Maternal Blood DNA Methylation during Pregnancy and Autism Observational Scale for Infants (AOSI) Score at 12-Months in the Early Autism Risk Longitudinal Investigation (EARLI)

Background: Genetic, environmental, and parental demographic factors confer risk of autism spectrum disorders (ASD) through incompletely characterized mechanisms. Epigenetic status represents the intersection of these factors and previous work has shown DNA methylation differences comparing individuals affected with ASD to controls.  Maternal genome-wide DNA methylation during pregnancy has not yet been compared with prospective offspring ASD risk.

Objectives:   To test the association between maternal pregnancy whole blood DNA methylation and offspring scores on the 12-month Autism Observational Scale for Infants (AOSI) scale.

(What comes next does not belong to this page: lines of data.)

-- ==== Sys2Proof/Machine/Dispatch.lean ====
section
/-! DEFINITION. The meaning of every command: one arm per constructor of Instr, each one call. -/

namespace Sys2Proof.Machine
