-- ==== Sys2Proof/Safety.lean ====
section
/-! DEFINITION. What holds of every state that a run can be in, and how a statement says what a command leaves alone. -/

namespace Sys2Proof.Machine

/-! ### The invariant -/

/-- Every stored field holds a value of its width (R4, R8). -/
def fieldsFit (l : Store Nat) : Prop := ∀ p ∈ l, ∃ r : Reg, p.1 % 1024 = r.ctorIdx ∧ p.2 < 2 ^ r.width

/-- The invariant of the block: memory is in its canonical form, the count is a number of 64 bits (R38), and every register field,
shadow copy or value in effect fits its width (R4, R8). -/
def Inv (s : State) : Prop :=
  Store.wf 0 s.mem = true ∧ s.now < 2 ^ 64 ∧ fieldsFit s.regs ∧ fieldsFit s.eff ∧ fieldsFit s.cap

/-! ### Parts of the state -/

/-- The parts of the state that a command can change: a register field, in all its instances, or one of the engines' stores. The queue
is no part: no command touches it. -/
inductive Part where
  | reg (r : Reg)
  | dev | now | osc | eff | cap | held | readData | presented | commits | holdoff | mem | poison | epoch
  | pllStarted | lcs | lcGen | clocks | gstbs | wheels | cses | stitchers | queues | staging | rings
  | outs | lines | pins | capus | evin | nvmQueue | ports | addrPins | testEn | ldr | sec | pwr | qry
  | ben | missed | tiers | vref | trimSaved | trimDue | fwUp | free
deriving DecidableEq, Repr

/-- The part is the same in both states. -/
def Part.same (p : Part) (s t : State) : Prop :=
  match p with
  | .reg r => ∀ inst idx sub, t.rd r inst idx sub = s.rd r inst idx sub
  | .dev => t.dev = s.dev
  | .now => t.now = s.now
  | .osc => t.osc = s.osc
  | .eff => t.eff = s.eff
  | .cap => t.cap = s.cap
  | .held => t.held = s.held
  | .readData => t.readData = s.readData
  | .presented => t.presented = s.presented
  | .commits => t.commits = s.commits
  | .holdoff => t.holdoff = s.holdoff
  | .mem => t.mem = s.mem
  | .poison => t.poison = s.poison
  | .epoch => t.epoch = s.epoch
  | .pllStarted => t.pllStarted = s.pllStarted
  | .lcs => t.lcs = s.lcs
  | .lcGen => t.lcGen = s.lcGen
  | .clocks => t.clocks = s.clocks
  | .gstbs => t.gstbs = s.gstbs
  | .wheels => t.wheels = s.wheels
  | .cses => t.cses = s.cses
  | .stitchers => t.stitchers = s.stitchers
  | .queues => t.queues = s.queues
  | .staging => t.staging = s.staging
  | .rings => t.rings = s.rings
  | .outs => t.outs = s.outs
  | .lines => t.lines = s.lines
  | .pins => t.pins = s.pins
  | .capus => t.capus = s.capus
  | .evin => t.evin = s.evin
  | .nvmQueue => t.nvmQueue = s.nvmQueue
  | .ports => t.ports = s.ports
  | .addrPins => t.addrPins = s.addrPins
  | .testEn => t.testEn = s.testEn
  | .ldr => t.ldr = s.ldr
  | .sec => t.sec = s.sec
  | .pwr => t.pwr = s.pwr
  | .qry => t.qry = s.qry
  | .ben => t.ben = s.ben
  | .missed => t.missed = s.missed
  | .tiers => t.tiers = s.tiers
  | .vref => t.vref = s.vref
  | .trimSaved => t.trimSaved = s.trimSaved
  | .trimDue => t.trimDue = s.trimDue
  | .fwUp => t.fwUp = s.fwUp
  | .free => t.free = s.free

/-- From s to t nothing changes but the parts listed. -/
def OnlyChanges (l : List Part) (s t : State) : Prop := ∀ p : Part, p ∉ l → p.same s t

/-! ### What statements say of a command -/

/-- A register write of master m on a page reaches it: the device runs, and steps 2 and 3 of R23 pass. -/
abbrev MayWrite (s : State) (p : Page) (inst : Nat) (m : Master) : Prop :=
  s.dev = .up ∧ accessOk s p inst m.val true = true

/-- Event b of the page is raised (R416). -/
abbrev Raised (t : State) (p : Page) (inst b : Nat) : Prop := t.rd .EVT_RAW_RAW inst p.code b = 1

/-- From s to t the page records an error of master m: the code, or OVF where an earlier one still stands (R418). -/
abbrev Recorded (s t : State) (p : Page) (inst code m : Nat) : Prop :=
  if s.rd .ERR_CODE_CODE inst p.code = 0 then
    t.rd .ERR_CODE_CODE inst p.code = code ∧ t.rd .ERR_CODE_MASTER inst p.code = m
  else t.rd .ERR_CODE_CODE inst p.code = s.rd .ERR_CODE_CODE inst p.code ∧ t.rd .ERR_CODE_OVF inst p.code = 1

/-- No cell of a bench or of Quarry holds an error (R289, R306). -/
abbrev CleanCells (s : State) : Prop := s.ben.flaws = [] ∧ s.qry.flaws = []

/-- Channel c takes packet p, of priority n, on its next sample: it is next and due, its words are clean and its descriptor, of
this KIND, is in form (R83, R171, R174). -/
abbrev Takes (s : State) (c : Chan) (n : Nat) (p : Packet) (kind : Nat) : Prop :=
  s.dev = .up ∧ nextTaken s c.val = some (n, p) ∧ (takeStep s c.val).isSome = true ∧ p.poison = false ∧ p.descr.ok = true ∧
    p.descr.kind = kind

/-- The packet has left its head slot and its descriptor is the current one (R82, R170). -/
abbrev Stands (t : State) (c : Chan) (n : Nat) (p : Packet) : Prop :=
  (t.queue (4 * c.val + n)).head = none ∧ t.rd .CSE_STATUS_RUNNING c.val = 1 ∧
    t.rd .CSE_CUR_DESC_KIND c.val = p.descr.kind ∧ t.rd .CSE_CUR_DESC_SEQ c.val = p.descr.seq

Methods: In an ASD-enriched birth cohort, the Early Autism Risk Longitudinal Investigation (EARLI), genome-wide maternal pregnancy blood DNA methylation was measured using two complementary techniques: comprehensive high-throughput arrays for relative methylation (CHARM) and the Illumina Infinium 450k HumanMethylation array. Multivariable linear regression was used to test the association between percent methylation and offspring log transformed 12-month AOSI score (ln(AOSI+1)), adjusting for cell composition, laboratory batch, maternal age, and race.  Due to differences in probe density between the methods, CHARM data was used to test for differentially methylated regions and 450k array data was used to identify differentially methylated single CpG sites.  As a secondary analysis, we also tested AOSI as a dichotomous variable predicting ASD risk (AOSI < 7 vs. AOSI >=7).  We tested for enrichment of locations of DNA methylation differences in gene ontology biological processes as well as autism-associated genes in the Simons Foundation Autism Research Initiative (SFARI) autism-related database.

Results: Paired maternal 450k DNA methylation data from any time during pregnancy and 12-month offspring AOSI scores were available on 79 EARLI families.  Infant scores ranged from 0-20 (mean(SD)=5.4(4.8)). Across 450k array single-site models from 485,512 CpGs, we observed a lambda genomic inflation factor of 1.06 and top statistically significant CpG sites associated with offspring AOSI scores overlapped previously identified ASD genetic risk loci.  CHARM data from over 2.1 million probes linked with AOSI scores were available from up to 4 repeated visits per mom (V1, n=77; V2, n=76; V3, n=59; V4, n=16), which are now being used to characterize any longitudinal trajectories of ASD-associated maternal DNA methylation differences.

Conclusions: We identified genomic locations of DNA methylation sites measured in maternal pregnancy blood that are associated with ASD-related phenotype at 12-months.  These appear to be enriched for genes already implicated in ASD risk through traditional genetic associations and thus may provide further insight about the role of maternal genetic and epigenetic influences on the biology of ASD risk. Further work is needed, including replication in additional populations and model organisms, to clarify ASD mechanisms or the potential role of maternal DNA methylation as a risk biomarker.